Dr Page: MSIC service users can come and get almost any illicit drug tested, be it in powder, crystal, pressed pill or liquid form. We can’t test plants (e.g. cannabis or mushrooms), edibles (e.g. gummies), or peptides/steroids, due to some limitations of the tech we’re using for this study. It’s up to clients whether they then proceed to use that drug on site.
UN: What can you tell me about the reaction of service users who use the facilities to the news that they can now have their drugs tested?
Dr Page: So far we’ve had mostly positive (and often surprised) reactions from people when we tell them that we can test their drugs. There’s been a lot of “I’ve been wanting this for years!” So it’s nice to be able to provide this service to people. But there will be lots more info on this coming after we’ve finished data collection and had a chance to review people’s responses in more detail.
UN: What reasons do MSIC users give when they refuse drug testing? Is there a financial barrier that means visitors to the centre don’t always want to give up a portion of their drugs for testing or a social barrier that means people don’t want to wait?
Dr Page: Some people are more or less interested in participating, which is fine. The main goal of this project is to find out whether it’s feasible and acceptable. In other words, can we do it? And do people want it? Unfortunately we don’t have much data on the people who decline to participate. Since they don’t consent to take part in the study, we can’t talk about their responses. When we spoke with MSIC’s Consumer Action Group before launching the project, it was flagged that some people may not want to participate because of having to give up a small amount of their drugs (about a tenth of a point, or 10mg), so it’s possible that this is why some people don’t want to participate. But of the people who’ve participated so far, only a small minority have indicated that this is an issue for them.
Sometimes people have expressed interest but have then had to wait a while because we’ve been busy with other participants, and then they haven’t hung around to participate themselves. It’s a pity but people have other priorities that they need to attend to. Of course we’re there every Monday for the next little while, so they can always come back the following week
UN: Do you have data available that you can publicly share on the number of MSIC visitors who choose to have their drugs tested? What are you able to tell Users News about the results already accumulated from drug testing?

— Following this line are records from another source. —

-- ==== Sys2Proof/Decode.lean ====
section
/-! DEFINITION. Decoding of chains (spec/08 R164 to R186): the gathering of lead words (R167), the opcode map (R183,
R185), the ranked decode causes (R169), and the encoder that nkas describes (R164 to R176). In this file a lead word is
what the manual calls a prefix word. -/

namespace Sys2Proof

/-! ## Lead words -/

/-- The lead words gathered so far: PI chunks in order, PR, PB and PG payloads, and their number (R166, R167). -/
structure Lead where
  pis : List (BitVec 9) := []
  pr : Option (BitVec 9) := none
  pb : Option RegNo := none
  pg : Option (BitVec 9) := none
  n : Nat := 0
deriving DecidableEq, Repr, Inhabited

/-- Why a chain does not decode, with its length in words (R212) and the word that TADDR receives (R215). -/
inductive DecodeErr where
  /-- PREFIX_MALFORMED of R167 or of rank 3 of R169. -/
  | malformed (len : Nat) (w : Half)
  /-- ILLEGAL_INSTRUCTION of rank 2 of R169. -/
  | illegal (len : Nat) (w : Half)
  /-- ILLEGAL_INSTRUCTION of rank 5 of R169, on the given page; on page 7 in user mode PRIVILEGE ranks ahead. -/
  | reserved (page : Nat) (len : Nat) (w : Half)
  /-- The words given end inside the chain. -/
  | short
deriving DecidableEq, Repr, Inhabited

/-- A decoded chain. -/
structure Chain where
  instr : Instr
  marker : Bool
  len : Nat
  base : Half
deriving DecidableEq, Repr, Inhabited

/-- What one more word makes of the lead words gathered so far. -/
inductive Gather where
  | more (p : Lead)
  | base (p : Lead) (w : Half)
  | bad (e : DecodeErr)
deriving DecidableEq, Repr, Inhabited

def isLead (w : Half) : Bool := w.extractLsb' 11 4 == 0b1110

/-- One pass of the loop of R167. -/
def Lead.step (p : Lead) (w : Half) : Gather :=
  if isLead w then
    if w.getLsbD 15 || 4 ≤ p.n then .bad (.malformed (p.n + 1) w)
    else
      match (w.extractLsb' 9 2).toNat with
      | 0 => .more { p with pis := p.pis ++ [w.extractLsb' 0 9], n := p.n + 1 }
      | 1 => if p.pr.isSome then .bad (.malformed (p.n + 1) w)
             else .more { p with pr := some (w.extractLsb' 0 9), n := p.n + 1 }
      | 2 => if p.pb.isSome || w.extractLsb' 0 2 != 0 then .bad (.malformed (p.n + 1) w)
             else .more { p with pb := some (w.extractLsb' 2 7), n := p.n + 1 }
      | _ => if p.pg.isSome then .bad (.malformed (p.n + 1) w)
             else .more { p with pg := some (w.extractLsb' 0 9), n := p.n + 1 }
  else .base p w

/-! ## Fields of a Form T chain -/

/-- Why a Form T chain that is gathered does not decode. -/
inductive Rej where
  | illegal | badLead | reserved
deriving DecidableEq, Repr, Inhabited

/-- The concatenation of the PI chunks, first chunk highest (R174). -/
def catChunks (cs : List (BitVec 9)) : Nat := cs.foldl (fun acc c => acc * 512 + c.toNat) 0

/-- A `w`-bit number sign-extended to 64 bits. -/
def sextNat (w x : Nat) : Word :=
  if x < 2 ^ (w - 1) then BitVec.ofNat 64 x else BitVec.ofNat 64 (2 ^ 64 - 2 ^ w + x)

/-- The fields of a Form T chain: 7-bit register numbers (R170), predicate select (R171), PB register (R172), PI
chunks, and the modifier bits of PG. -/
structure Flds where
  d : RegNo
  a : RegNo
  m : BitVec 3
  b : Option RegNo
  pis : List (BitVec 9)
  md : BitVec 5
deriving DecidableEq, Repr, Inhabited

namespace Flds

def immS (f : Flds) : Word := if f.pis == [] then 0 else sextNat (9 * f.pis.length) (catChunks f.pis)
def immU (f : Flds) : Word := BitVec.ofNat 64 (catChunks f.pis)
def immO (f : Flds) : Option Word := if f.pis == [] then none else some f.immS
def rr (f : Flds) : RR := ⟨f.d, f.a⟩
def ord (f : Flds) : OrderCode := f.md.extractLsb' 3 2
def sc (f : Flds) : ScopeCode := f.md.extractLsb' 0 3
def t (f : Flds) : TypeCode := f.md.extractLsb' 0 4
def var (f : Flds) : Bool := f.md.getLsbD 4
/-- The A field holds immediate bits, so PR's A high bits must be zero (R175). -/
def aLow (f : Flds) : Bool := f.a.toNat < 16
def wide4Nat (f : Flds) : Nat := catChunks f.pis * 16 + f.a.toNat % 16
def wide4 (f : Flds) : Word := sextNat (9 * f.pis.length + 4) f.wide4Nat
/-- The third operand of R173. -/
def src3 (f : Flds) (uns : Bool) : Src3 :=
  match f.b with
  | some b => .reg b
  | none => if f.pis == [] then .none else .imm (if uns then f.immU else f.immS)
def regOrImm (f : Flds) : RegOrImm := if f.pis == [] then .reg f.a else .imm f.immS
def bitWidth (f : Flds) : RegOrImm := if f.pis == [] then .reg f.a else .imm (f.immU &&& 63)
def bMask (f : Flds) : Bool := match f.b with | none => true | some b => b.toNat < 8
def lone (f : Flds) : Bool := f.b.isNone && f.pis == []

end Flds

/-- Which lead words an opcode accepts (R183, R185), whether PB and PI together have a meaning (R173), and
whether it asks for a PB. -/
structure Accept where
  pi : Bool
  pr : Bool
  pb : Bool
  g0 : Bool
  joint : Bool
  pred : Bool := false
  need : Bool := false
deriving DecidableEq, Repr, Inhabited

/-- ILL takes any chain that R167 admits. -/
def accAny : Accept := ⟨true, true, true, true, true, true, false⟩
def accNone : Accept := ⟨false, false, false, false, false, false, false⟩
def accR : Accept := ⟨false, true, false, false, false, false, false⟩
def accIR : Accept := ⟨true, true, false, false, false, false, false⟩
def accRB : Accept := ⟨false, true, true, false, false, false, false⟩
def accIRB : Accept := ⟨true, true, true, false, false, false, false⟩
def accMem : Accept := ⟨true, true, true, true, false, false, false⟩
def accBit : Accept := ⟨true, true, false, true, false, false, false⟩
def accJoint : Accept := ⟨true, true, true, false, true, false, false⟩
/-- SPAWN asks for its PB (R352). -/
def accSpawn : Accept := { accRB with need := true }
def accRm : Accept := { accR with pred := true }
def accIRm : Accept := { accIR with pred := true }
def accIRBm : Accept := { accIRB with pred := true }
def accJointm : Accept := { accJoint with pred := true }

/-- An assigned opcode: the lead words it accepts and the reading of its fields. -/
structure Row where
  acc : Accept
  build : Flds → Except Rej Instr

/-- The instruction, unless a field outside it or a field of it is reserved (rank 5 of R169). -/
def mk (c : Bool) (i : Instr) : Except Rej Instr := if c && i.wf then .ok i else .error .reserved

/-- A CSR instruction: the number is unsigned and at most 0xFFF (R175); reads of CPGO and writes of MBTAB and FAULTQ
have constructors of their own. -/
def csrInstr (f : Flds) (k : Nat) : Except Rej Instr :=
  let n := f.wide4Nat
  let csr : BitVec 12 := BitVec.ofNat 12 n
  let kind : CsrKind := if k == 1 then .write else if k == 2 then .set else .clear
  if !f.aLow || 0x1000 ≤ n then .error .reserved
  else if k == 0 then (if n == 0x035 then mk true (.cpgoRead f.d) else mk true (.csrr ⟨f.d, csr⟩))
  else if n == 0x024 then mk true (.mbtabWrite kind f.d)
  else if n == 0x420 then mk true (.faultqHeadWrite kind f.d)
  else match kind with
    | .write => mk true (.csrw ⟨f.d, csr⟩)
    | .set => mk true (.csrs ⟨f.d, csr⟩)
    | .clear => mk true (.csrc ⟨f.d, csr⟩)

Dr Page: We’ve had fairly consistent uptake week by week with people coming to see us to have their drugs tested. We’re unable to talk in much detail about the results so far, but thankfully we haven’t seen anything of specific concern. Of course if anything concerning was found we would raise this with health authorities to make sure relevant drug alerts can be sent out to the public.
UN: What is the next step for the drug testing pilot? Is there hope or intention to expand the service over time?
Dr Page: For now we want to complete the project – which is time limited and finishing up shortly – look at the data, talk with MSIC clients about it, hopefully publish, and then we’ll look at next steps. We have the upcoming NSW Drug Summit later in 2024, and we hope that we’ll get a chance to speak with folks there about some of the findings from our project. Going forward, The Loop Australia would love to be able to deliver a more accessible service in NSW, ideally in partnership with NUAA or ACON or other community organisations, but we’ll have to see how things go!
UN: Any last comments?
Dr Page: Thanks for chatting with me about this, It’s been a passion project of mine for years now so it’s good to be getting it done and spreading the word about the potential value of approaches such as drug checking! And huge thanks to the participants so far, to the MSIC Consumer Action Group, to UNSW for their support, and to Uniting for their partnership that has allowed us to deliver this project at MSIC.